▶ **Try it**
Copy out every line of the data where the word "memory" is found.

Collected data:
▼
-- ==== Sys2Proof/Safety.lean ====
section
/-!
DEFINITION. What counts as a safe state of the machine, and the terms in which claims about it are stated: when an agent
issues, what its operands supply, what a register holds, and what a completed instruction leaves.
-/
namespace Sys2Proof.Machine

/-- Device memory keeps its canonical form. -/
def State.memWf (s : State) : Bool := bytesWf s.mem

/-! ### Issue and operands -/

/-- An instruction of fibre `fid`, whose state is `f`, is being executed with the active lanes `m`. -/
abbrev Issuing (s : State) (fid : Nat) (f : Fibre) (m : LaneMask) : Prop :=
  s.cur.agent = .fib fid ∧ s.cur.mask = m ∧ tget s.fibs fid = some f

/-- An instruction of runner `rid`, whose state is `r`, is being executed. -/
abbrev Running (s : State) (rid : Nat) (r : Runner) : Prop :=
  s.cur.agent = .runner rid ∧ tget s.runners rid = some r

/-- Check bits that agree everywhere with their data (R223). -/
def CheckRead.clean : CheckRead := { shadow := 0#32, uncorrectable := 0#32, corrected := [] }

/-- The sources `xs` and the destinations `ds` let a fibre's instruction execute: every selector is legal in the window
(R76 to R78, R208), a latch that is read is valid (R215), no named register has a write pending (R225), the check bits
agree (R223), the tick is read only where no twin shares the read (R300), and the instruction does not begin again with
sources that an earlier issue of it has read (R214). -/
abbrev Readable (s : State) (fid : Nat) (f : Fibre) (m : LaneMask) (xs : List Src) (ds : List Nat) : Prop :=
  (∀ x ∈ xs, opdOk false (windowOf s f) x = true) ∧ (∀ d ∈ ds, d < windowOf s f) ∧
  (∀ x ∈ xs, x.o = .sel 64#7 → f.l0.valid = true) ∧ (∀ x ∈ xs, x.o = .sel 65#7 → f.l1.valid = true) ∧
  regsPending s fid f (ds ++ xs.filterMap (fun x => x.o.reg?)) = false ∧
  checkSources f (sharedOf s f) m xs = CheckRead.clean ∧
  (∀ x ∈ xs, x.o = .sel 78#7 → redKey s f.wg = none) ∧ keptFor s f m = none

/-- The vector that a source supplies. -/
def srcVec (s : State) (fid : Nat) (f : Fibre) (m : LaneMask) (x : Src) : LaneVec :=
  opdVec s fid f (sharedOf s f) x (x.mask m)

/-- The word that operand `o` supplies in lane `l` under type `ty`. -/
def opdLane (s : State) (fid : Nat) (f : Fibre) (m : LaneMask) (o : Opd) (ty : BitVec 4) (l : Nat) : Word :=
  (srcVec s fid f m (src o ty)).lane l

/-- Register `i` of a fibre's window as it stands. -/
def regAt (s : State) (fid i : Nat) : Reg :=
  match tget s.fibs fid with
  | none => Reg.plain (LaneVec.splat 0#32)
  | some f => placeReg f (sharedOf s f) (regPlace f i)

/-- The word of register `i` in lane `l`. -/
def regLane (s : State) (fid i l : Nat) : Word := (regAt s fid i).val.lane l

/-! ### What an instruction of a fibre leaves -/

/-- Nothing differs between two states but fibres and shared windows; memory reads as before. -/
structure OnlyFibres (s t : State) (fid slot : Nat) : Prop where
  rest : t = { s with fibs := t.fibs, slots := t.slots }
  others : ∀ j, j ≠ fid → tget t.fibs j = tget s.fibs j
  slots : ∀ j, j ≠ slot → tget t.slots j = tget s.slots j
  slot : ∀ x, tget s.slots slot = some x → ∃ sh, tget t.slots slot = some { x with shared := sh }
  bytes : ∀ a, readByte t.mem a = readByte s.mem a

/-- What a vector instruction leaves once it has taken effect (R225, R209, R212, R223, R261, R50, R447). `ds` are the
registers that it writes with their words by lane, `latch` the words of its first result, `fl` its flags, `rs` what
becomes of each thread's rounding state, `len` its length and `weight` its energy per lane. -/
structure VecDone (s t : State) (fid : Nat) (f : Fibre) (m : LaneMask) (ds : List (Nat × (Nat → Word)))
    (latch : Nat → Word) (fl : BitVec 5) (rs : Nat → BitVec 64 → BitVec 64) (len weight : Nat) : Prop where
  /-- The active lanes of each destination take the result, the others keep their words. -/
  written : ∀ p ∈ ds, ∀ l < 32, regLane t fid p.1 l = if m.getLsbD l then p.2 l else regLane s fid p.1 l
  /-- The tags of the written lanes say whether shadow execution covered the write. -/
  tagged : ∀ p ∈ ds, ∀ l < 32,
    (regAt t fid p.1).tag.getLsbD l = if m.getLsbD l then decide (f.shadow ≠ 0) else (regAt s fid p.1).tag.getLsbD l
  /-- The check bits of the written lanes are made afresh. -/
  checked : ∀ p ∈ ds, (regAt t fid p.1).flips = (regAt s fid p.1).flips.filter (fun e => !m.getLsbD e.1)
  /-- Every other register keeps its words, tags and check bits. -/
  kept : ∀ i < 64, (∀ p ∈ ds, p.1 ≠ i) → regAt t fid i = regAt s fid i
  /-- The fibre: both latches, the flags, the energy, and each thread's pc and rounding state; nothing else. -/
  fibre : ∃ g, tget t.fibs fid = some g ∧
    g = { f with regs := g.regs, l0 := g.l0, l1 := f.l0, fpst := f.fpst ||| fl.setWidth 32,
                 energy := f.energy + BitVec.ofNat 64 (weight * popMask m), threads := g.threads } ∧
    g.regs.length = f.regs.length ∧
    g.l0.valid = true ∧ g.l0.reg.flips = [] ∧ g.l0.reg.tag = (if f.shadow ≠ 0 then m else 0#32) ∧
    (∀ l < 32, g.l0.reg.val.lane l = if m.getLsbD l then latch l else 0#32) ∧
    (∀ i, g.threads[i]? = (f.threads[i]?).map (fun (t : Thread) =>
      { t with pc := if m.getLsbD i then t.pc + BitVec.ofNat 64 len else t.pc, rstate := rs i t.rstate }))
  frame : OnlyFibres s t fid f.slot

/-- One row of a table of lane-wise instructions: the instruction, its length, marks, destination and sources, its
energy, the number `n` of draws that each active lane takes, and its result in a lane, with flags, from the active mask, the sources
and the lane's draws. -/
structure LaneRow where
  i : Instr
  len : Nat
  y : Bool
  k : Bool
  d : Nat
  xs : List Src
  weight : Nat
  n : Nat
  res : LaneMask → List LaneVec → Nat → List Nat → Word × Flags5

/-- The draws of a lane under a row. -/
def LaneRow.drawn (r : LaneRow) (f : Fibre) (l : Nat) : List Nat :=
  match f.threads[l]? with
  | some t => (draws r.n t.rstate).1
  | none => (draws r.n 0#64).1

/-- The result of a row in a lane. -/
def LaneRow.at (r : LaneRow) (s : State) (fid : Nat) (f : Fibre) (m : LaneMask) (l : Nat) : Word × Flags5 :=
  r.res m (r.xs.map (srcVec s fid f m)) l (r.drawn f l)

/-- The flags of a row, gathered over the active lanes (R50). -/
def LaneRow.flags (r : LaneRow) (s : State) (fid : Nat) (f : Fibre) (m : LaneMask) : Flags5 :=
  (lanesOf m).foldl (fun a l => a ||| (r.at s fid f m l).2) Flags5.none

/-- The registers that a row writes. -/
def LaneRow.dests (r : LaneRow) : List Nat := if r.k then [] else [r.d]

/-- A row's instruction takes effect: in a fibre that can read its operands it leaves what R225 says. -/
def LaneRow.Takes (r : LaneRow) : Prop :=
  ∀ (s : State) (fid : Nat) (f : Fibre) (m : LaneMask), Issuing s fid f m → Readable s fid f m r.xs r.dests →
    ∃ t, exec r.i s = .next t ∧
      VecDone s t fid f m (r.dests.map (fun d => (d, fun l => (r.at s fid f m l).1))) (fun l => (r.at s fid f m l).1)
        (r.flags s fid f m) (fun l st => if m.getLsbD l then (draws r.n st).2 else st) r.len r.weight

/-- The lane `l` of source `n` of a row. -/
def lane (xs : List LaneVec) (n l : Nat) : Word := (xs.getD n (LaneVec.splat 0#32)).lane l

/-- A row without flags or draws whose result in a lane depends on that lane of its sources alone. -/
def plainRow (i : Instr) (len : Nat) (y k : Bool) (d : Nat) (xs : List Src) (g : List LaneVec → Nat → Word) : LaneRow :=
  { i := i, len := len, y := y, k := k, d := d, xs := xs, weight := 1, n := 0,
    res := fun _ v l _ => (g v l, Flags5.none) }

/-! ### Control -/

/-- The active threads of fibre `fid`, whose state is `f`, changed by `g`, with one unit of energy for each of them (R447);
nothing else changes. -/
def State.withThreads (s : State) (fid : Nat) (f : Fibre) (m : LaneMask) (g : Nat → Thread → Thread) : State :=
  s.setFib fid { f with
    energy := f.energy + BitVec.ofNat 64 (popMask m)
    threads := f.threads.zipIdx.map (fun (t, j) => if m.getLsbD j then g j t else t) }

/-- The active threads go on to the instruction `len` bytes further on. -/
def State.goneOn (s : State) (fid : Nat) (f : Fibre) (m : LaneMask) (len : Nat) : State :=
  s.withThreads fid f m (fun _ t => { t with pc := t.pc + BitVec.ofNat 64 len })

/-- The active threads wait at their instruction of `len` bytes (R345). -/
def State.waiting (s : State) (fid : Nat) (f : Fibre) (m : LaneMask) (len : Nat) (w : Wait) : State :=
  s.withThreads fid f m (fun _ t => { t with st := 1#4, wait := w, wlen := len, since := s.tick })

/-- The word that an operand supplies in the lowest active lane. -/
def opdLow (s : State) (fid : Nat) (f : Fibre) (m : LaneMask) (o : Opd) : Word := opdLane s fid f m o Ty.i32 (lowestLane m)

/-! ### Integers as R31, R33 and R227 give them -/

/-- The width of an integer type. -/
def intWidth (ty : BitVec 4) : Nat :=
  match ty.toNat with
  | 0 | 4 => 32
  | 1 | 5 => 16
  | _ => 8

/-- The integer type is signed: .i32, .i16 and .i8. -/
def signedType (ty : BitVec 4) : Bool := ty.toNat < 4

/-- The integer that a lane holds under an integer type. -/
def intVal (ty : BitVec 4) (w : Word) : Int :=
  if signedType ty then (w.setWidth (intWidth ty)).toInt else (w.setWidth (intWidth ty)).toNat

/-- The word that an exact result leaves under an integer type: wrapped to its width and extended, or under .sat the
nearest value of the type. -/
def intWord (ty : BitVec 4) (sat : Bool) (r : Int) : Word :=
  if sat then
    let lo : Int := if signedType ty then -(2 ^ (intWidth ty - 1)) else 0
    let hi : Int := if signedType ty then 2 ^ (intWidth ty - 1) - 1 else 2 ^ intWidth ty - 1
    BitVec.ofInt 32 (max lo (min hi r))
  else if signedType ty then (BitVec.ofInt (intWidth ty) r).signExtend 32
  else (BitVec.ofInt (intWidth ty) r).setWidth 32

end Sys2Proof.Machine
end

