/-- No fibre and no runner of a workgroup waits on counted barrier `x`. -/
def cbarUnwaited (s : State) (wid x : Nat) : Prop :=
  (∀ e ∈ s.fibs, e.2.wg = wid → ∀ t ∈ e.2.threads, ∀ g, t.wait ≠ .cbar x g) ∧
  (∀ e ∈ s.runners, e.2.wg = wid → ∀ y g, e.2.xwt = some (y, g) → y % 64 ≠ x)

end Sys2Proof.Machine

/-- CBAR.ARV, CBAR.ARV.init and CBAR.WT take effect in a fibre that can read their operands: one arrival of n or one
initialisation settles the barrier's count against its target, and wakes its waiters where GEN changes, with a refresh of the
core where a thread waits there; CBAR.WT waits while GEN is bits 15:0 of g and else goes on at once with a refresh. A number
beyond the grant is a barrier-grant fault; an n of 0, or an initial target of 2^16 or more, an illegal operand (R164, R165,
R355). Where the spec is silent it states the model's choice (log entry 47). -/
def Obligations.CountedBarriers : Prop :=
  ∀ (w : WForm) (l : LForm) (s : State) (fid : Nat) (f : Fibre) (m : LaneMask) (wg : Workgroup), Issuing s fid f m →
    tget s.wgs f.wg = some wg →
    (∀ r ∈ [(Instr.cbarArvW w, 4, w.a, w.b, false), (Instr.cbarArvL l, 8, l.a, l.b, l.mode.getLsbD 0)],
      r.1.wellFormed = true → Readable s fid f m (barSrcs r.2.2.1 r.2.2.2.1) [] →
      let x := (opdLow s fid f m (.sel r.2.2.1)).toNat
      let n := (opdLow s fid f m (.sel r.2.2.2.1)).toNat
      let init := r.2.2.2.2
      let b := wg.cbars.getD x { gen := 0#16, count := 0#16, target := 0#16 }
      let c := if init then settled { b with target := BitVec.ofNat 16 n } b.count.toNat else settled b (b.count.toNat + n)
      let out := (s.goneOn fid f m r.2.1).setWg f.wg { wg with cbars := wg.cbars.set x c }
      (wg.cbars.length ≤ x → exec r.1 s = .next (s.raise fid (trapOf 0x63 m))) ∧
      (x < wg.cbars.length → (if init then 65536 ≤ n else n = 0) → exec r.1 s = .next (s.raise fid (trapOf 0x02 m))) ∧
      (x < wg.cbars.length → init = false → n ≠ 0 → memBusy s fid = true →
        ∃ t, exec r.1 s = .next t ∧ t.cur.stalled = true ∧ t.wgs = s.wgs) ∧
      (x < wg.cbars.length → (if init then n < 65536 else n ≠ 0 ∧ memBusy s fid = false) → c.gen = b.gen →
        exec r.1 s = .next out) ∧
      (x < wg.cbars.length → (if init then n < 65536 else n ≠ 0 ∧ memBusy s fid = false) → c.gen ≠ b.gen →
        let t := { out with
          fibs := out.fibs.map (fun ((i, g) : Nat × Fibre) => (i, if g.wg = f.wg then releaseCbar x c.gen g else g))
          runners := out.runners.map (fun ((i, q) : Nat × Runner) => (i, if q.wg = f.wg then releaseXwt x c.gen q else q)) }
        let waited := ∃ e ∈ (s.goneOn fid f m r.2.1).fibs, e.2.wg = f.wg ∧ ∃ th ∈ e.2.threads, ∃ g, th.wait = .cbar x g
        (waited → exec r.1 s = .next (t.refresh wg.core)) ∧ (¬ waited → exec r.1 s = .next t)) ∧
      (x < wg.cbars.length → (if init then n < 65536 else n ≠ 0 ∧ memBusy s fid = false) →
        cbarUnwaited (s.goneOn fid f m r.2.1) f.wg x → exec r.1 s = .next out)) ∧
    (∀ r ∈ [(Instr.cbarWtW w, 4, w.a, w.b), (Instr.cbarWtL l, 8, l.a, l.b)], r.1.wellFormed = true →
      Readable s fid f m (barSrcs r.2.2.1 r.2.2.2) [] →
      let x := (opdLow s fid f m (.sel r.2.2.1)).toNat
      let g := (opdLow s fid f m (.sel r.2.2.2)).extractLsb' 0 16
      (wg.cbars.length ≤ x → exec r.1 s = .next (s.raise fid (trapOf 0x63 m))) ∧
      (x < wg.cbars.length → (cbarOf wg x).gen = g → exec r.1 s = .next (s.waiting fid f m r.2.1 (.cbar x g))) ∧
      (x < wg.cbars.length → (cbarOf wg x).gen ≠ g →
        exec r.1 s = .next ((s.goneOn fid f m r.2.1).refresh (fibCore fid))))
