theorem vecEffect_eq (s : State) (i : FIn) (k : Bool) (d len weight : Nat) (o : VOut) :
    s.vecEffect i k d len weight o = (vecWrites s i k d o).modFib i.fid (fun f =>
      vecFibre f i.m o (i.f.shadow != 0) len weight) := rfl

/-- The register numbers that a vector instruction writes, with their words. -/
def vecDests (k : Bool) (d : Nat) (o : VOut) : List (Nat × (Nat → Word)) :=
  if k then []
  else match o.r2 with
    | some r2 => [(d, o.r.lane), (d + 1, r2.lane)]
    | none => [(d, o.r.lane)]

/-- Nothing but fibres and shared windows differs, transitively. -/
theorem OnlyFibres.refl (s : State) (fid slot : Nat) : OnlyFibres s s fid slot :=
  ⟨rfl, fun _ _ => rfl, fun _ _ => rfl, fun x h => ⟨x.shared, h⟩, fun _ => rfl⟩

theorem OnlyFibres.trans {s t u : State} {fid slot : Nat} (h : OnlyFibres s t fid slot) (g : OnlyFibres t u fid slot) :
    OnlyFibres s u fid slot := by
  refine ⟨?_, fun j hj => (g.others j hj).trans (h.others j hj), fun j hj => (g.slots j hj).trans (h.slots j hj), ?_,
    fun a => (g.bytes a).trans (h.bytes a)⟩
  · rw [g.rest, h.rest]
  · intro x hx
    obtain ⟨sh, h1⟩ := h.slot x hx
    obtain ⟨sh', h2⟩ := g.slot _ h1
    exact ⟨sh', h2⟩

theorem writePlace_only {s : State} {fid : Nat} {f : Fibre} (p : Nat) (m : LaneMask) (v : LaneVec) (sh : Bool)
    (hf : tget s.fibs fid = some f) : OnlyFibres s (s.writePlace fid p m v sh) fid f.slot := by
  refine ⟨writePlace_rest s fid p m v sh, fun j hj => writePlace_fibs_other s fid p m v sh j hj, ?_, ?_, ?_⟩
  · intro j hj
    rw [writePlace_slots p m v sh hf]
    simp [hj]
  · intro x hx
    rw [writePlace_slots p m v sh hf, hx]
    by_cases h : 64 ≤ p
    · exact ⟨_, by simp [h]; rfl⟩
    · exact ⟨x.shared, by simp [h]⟩
  · intro a
    rw [writePlace_rest]

theorem modFib_only (s : State) (fid slot : Nat) (g : Fibre → Fibre) : OnlyFibres s (s.modFib fid g) fid slot :=
  ⟨rfl, fun _ hj => by simp [tget_tmod_other _ _ hj], fun _ _ => rfl, fun x h => ⟨x.shared, h⟩, fun _ => rfl⟩

/-- What the register writes of a vector instruction leave. -/
theorem vecWrites_spec {s : State} {i : FIn} {k : Bool} {d : Nat} {o : VOut} (hf : tget s.fibs i.fid = some i.f)
    (hd : ∀ p ∈ vecDests k d o, p.1 < 64 ∧ p.1 < windowOf s i.f) :
    (∃ rg, tget (vecWrites s i k d o).fibs i.fid = some { i.f with regs := rg } ∧ rg.length = i.f.regs.length) ∧
    OnlyFibres s (vecWrites s i k d o) i.fid i.f.slot ∧
    (∀ j < 64, placeAt (vecWrites s i k d o) i.fid (regPlace i.f j) =
      if k then placeAt s i.fid (regPlace i.f j)
      else if j = d then (placeAt s i.fid (regPlace i.f j)).write i.m o.r (i.f.shadow != 0)
      else match o.r2 with
        | some r2 => if j = d + 1 then (placeAt s i.fid (regPlace i.f j)).write i.m r2 (i.f.shadow != 0)
            else placeAt s i.fid (regPlace i.f j)
        | none => placeAt s i.fid (regPlace i.f j)) := by
  unfold vecWrites vecDests at *
  cases k with
  | true =>
    simp only [if_true]
    refine ⟨⟨i.f.regs, ?_, rfl⟩, ?_, ?_⟩
    · cases o.r2 <;> simp [hf]
    · cases o.r2 <;> exact OnlyFibres.refl _ _ _
    · intro j _; cases o.r2 <;> rfl
  | false =>
    simp only [Bool.false_eq_true, if_false] at *
    cases hr2 : o.r2 with
    | none =>
      rw [hr2] at hd
      have hd1 := hd _ (List.mem_singleton.mpr rfl)
      refine ⟨writePlace_fibre _ _ _ _ hf, writePlace_only _ _ _ _ hf, ?_⟩
      intro j hj
      rw [writePlace_at _ _ _ _ _ hf (regPlace_has s i.f d hd1.1 hd1.2)]
      by_cases e : j = d
      · subst e; simp
      · have : ¬ regPlace i.f j = regPlace i.f d := fun h => e (regPlace_inj i.f hj hd1.1 h)
        simp [e, this]
    | some r2 =>
      rw [hr2] at hd
      have hd1 := hd (d, o.r.lane) (by simp)
      have hd2 := hd (d + 1, r2.lane) (by simp)
      simp only at hd1 hd2
      obtain ⟨rg, hg, hl⟩ := writePlace_fibre (regPlace i.f d) i.m o.r (i.f.shadow != 0) hf
      obtain ⟨rg2, hg2, hl2⟩ := writePlace_fibre (regPlace i.f (d + 1)) i.m r2 (i.f.shadow != 0) hg
      refine ⟨⟨rg2, hg2, hl2.trans hl⟩, (writePlace_only _ _ _ _ hf).trans (by have := writePlace_only (regPlace i.f (d + 1)) i.m r2 (i.f.shadow != 0) hg; exact this), ?_⟩
      intro j hj
      have hp2 : hasPlace (s.writePlace i.fid (regPlace i.f d) i.m o.r (i.f.shadow != 0)) { i.f with regs := rg }
          (regPlace i.f (d + 1)) := by
        have := regPlace_has s i.f (d + 1) hd2.1 hd2.2
        unfold hasPlace at *
        rw [writePlace_shared _ _ _ _ hf { i.f with regs := rg } rfl]
        simp only [hl]
        split <;> split at this <;> simp_all
        split <;> simp_all
      rw [writePlace_at _ _ _ _ _ hg hp2, writePlace_at _ _ _ _ _ hf (regPlace_has s i.f d hd1.1 hd1.2),
        writePlace_at _ _ _ _ _ hf (regPlace_has s i.f d hd1.1 hd1.2)]
      have inj := fun a b (ha : a < 64) (hb : b < 64) => @regPlace_inj i.f a b ha hb
      by_cases e : j = d
      · subst e
        have : ¬ regPlace i.f j = regPlace i.f (j + 1) := fun h => by have := inj _ _ hj hd2.1 h; omega
        simp [this]
      · have n1 : ¬ regPlace i.f j = regPlace i.f d := fun h => e (inj _ _ hj hd1.1 h)
        by_cases e2 : j = d + 1
        · subst e2
          have : ¬ regPlace i.f (d + 1) = regPlace i.f d := fun h => by have := inj _ _ hd2.1 hd1.1 h; omega
          simp [this]
        · have n2 : ¬ regPlace i.f j = regPlace i.f (d + 1) := fun h => e2 (inj _ _ hj hd2.1 h)
          simp [e, e2, n1, n2]

/-- What a vector instruction leaves once it has taken effect. -/
theorem vecEffect_done {s : State} {i : FIn} {k : Bool} {d len weight : Nat} {o : VOut}
    (hf : tget s.fibs i.fid = some i.f) (hd : ∀ p ∈ vecDests k d o, p.1 < 64 ∧ p.1 < windowOf s i.f) :
    VecDone s (s.vecEffect i k d len weight o) i.fid i.f i.m (vecDests k d o) o.r.lane o.fl
      (fun l st => o.rs.getD l st) len weight := by
  obtain ⟨⟨rg, hg, hl⟩, honly, hregs⟩ := vecWrites_spec hf hd
  have hg' : tget (s.vecEffect i k d len weight o).fibs i.fid =
      some (vecFibre { i.f with regs := rg } i.m o (i.f.shadow != 0) len weight) := by
    rw [vecEffect_eq]; simp only [State.modFib_fibs, tget_tmod, hg, if_true, Option.map_some]
  have hshape := vecFibre_shape { i.f with regs := rg } i.m o (i.f.shadow != 0) len weight
  have hlatch := vecFibre_latch { i.f with regs := rg } i.m o (i.f.shadow != 0) len weight
  have hthr := vecFibre_threads { i.f with regs := rg } i.m o (i.f.shadow != 0) len weight
  have hslots : (s.vecEffect i k d len weight o).slots = (vecWrites s i k d o).slots := by
    rw [vecEffect_eq]; simp only [State.modFib_keeps]
  generalize vecFibre { i.f with regs := rg } i.m o (i.f.shadow != 0) len weight = g at hg' hshape hlatch hthr
  have hgr : g.regs = rg := by rw [hshape]
  have hgs : g.slot = i.f.slot := by rw [hshape]
  have hat : ∀ j < 64, regAt (s.vecEffect i k d len weight o) i.fid j =
      placeAt (vecWrites s i k d o) i.fid (regPlace i.f j) := by
    intro j _
    rw [regAt_eq hg']
    have hp : regPlace g j = regPlace i.f j := by unfold regPlace; rw [hgr, hl]
    have hsh : sharedOf (s.vecEffect i k d len weight o) g = sharedOf (vecWrites s i k d o) { i.f with regs := rg } := by
      unfold sharedOf; rw [hslots, hgs]
    rw [hp]
    unfold placeAt
    rw [hg', hg]
    simp only [placeReg, hsh, hgr]
  have hcase : ∀ p ∈ vecDests k d o, ∃ v : LaneVec, p.2 = v.lane ∧
      regAt (s.vecEffect i k d len weight o) i.fid p.1 = (regAt s i.fid p.1).write i.m v (i.f.shadow != 0) := by
    intro p hp
    have h64 := (hd p hp).1
    rw [hat _ h64, hregs _ h64, regAt_eq hf]
    unfold vecDests at hp
    cases k with
    | true => simp at hp
    | false =>
      simp only [Bool.false_eq_true, if_false] at hp ⊢
      cases hr2 : o.r2 with
      | none =>
        rw [hr2] at hp
        have e := List.mem_singleton.mp hp
        subst e
        exact ⟨o.r, rfl, by simp⟩
      | some r2 =>
        rw [hr2] at hp
        simp only [List.mem_cons, List.not_mem_nil, or_false] at hp
        rcases hp with e | e <;> subst e
        · exact ⟨o.r, rfl, by simp⟩
        · exact ⟨r2, rfl, by simp⟩
  refine ⟨?_, ?_, ?_, ?_, ?_, ?_⟩
  · intro p hp l hl
    obtain ⟨v, e, h⟩ := hcase p hp
    unfold regLane
    rw [h, Reg.write_lane _ _ _ _ _ hl, e]
  · intro p hp l hl
    obtain ⟨v, e, h⟩ := hcase p hp
    have e0 : (i.f.shadow != 0) = decide (i.f.shadow ≠ 0) := by by_cases z : i.f.shadow = 0 <;> simp [z]
    rw [h, Reg.write_tag _ _ _ _ _ hl, e0]
  · intro p hp
    obtain ⟨v, e, h⟩ := hcase p hp
    rw [h]; rfl
  · intro j hj hn
    rw [hat j hj, hregs j hj, regAt_eq hf]
    unfold vecDests at hn
    cases k with
    | true => rfl
    | false =>
      simp only [Bool.false_eq_true, if_false] at hn ⊢
      cases hr2 : o.r2 with
      | none => rw [hr2] at hn; simp at hn; simp [Ne.symm hn]
      | some r2 => rw [hr2] at hn; simp at hn; simp [Ne.symm hn.1, Ne.symm hn.2]
  · refine ⟨g, hg', ?_, by rw [hgr, hl], by rw [hlatch], by rw [hlatch], ?_, ?_, hthr⟩
    · rw [hshape]
    · rw [hlatch]; by_cases z : i.f.shadow = 0 <;> simp [z]
    · intro l hl
      rw [hlatch]
      simp only
      rw [blend_lane _ _ _ _ hl, LaneVec.lane_splat _ _ hl]
  · rw [vecEffect_eq]
    exact honly.trans (modFib_only _ _ _ _)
▲
▶ **Written solution**
/-- Device memory keeps its canonical form. -/
/-- Nothing differs between two states but fibres and shared windows; memory reads as before. -/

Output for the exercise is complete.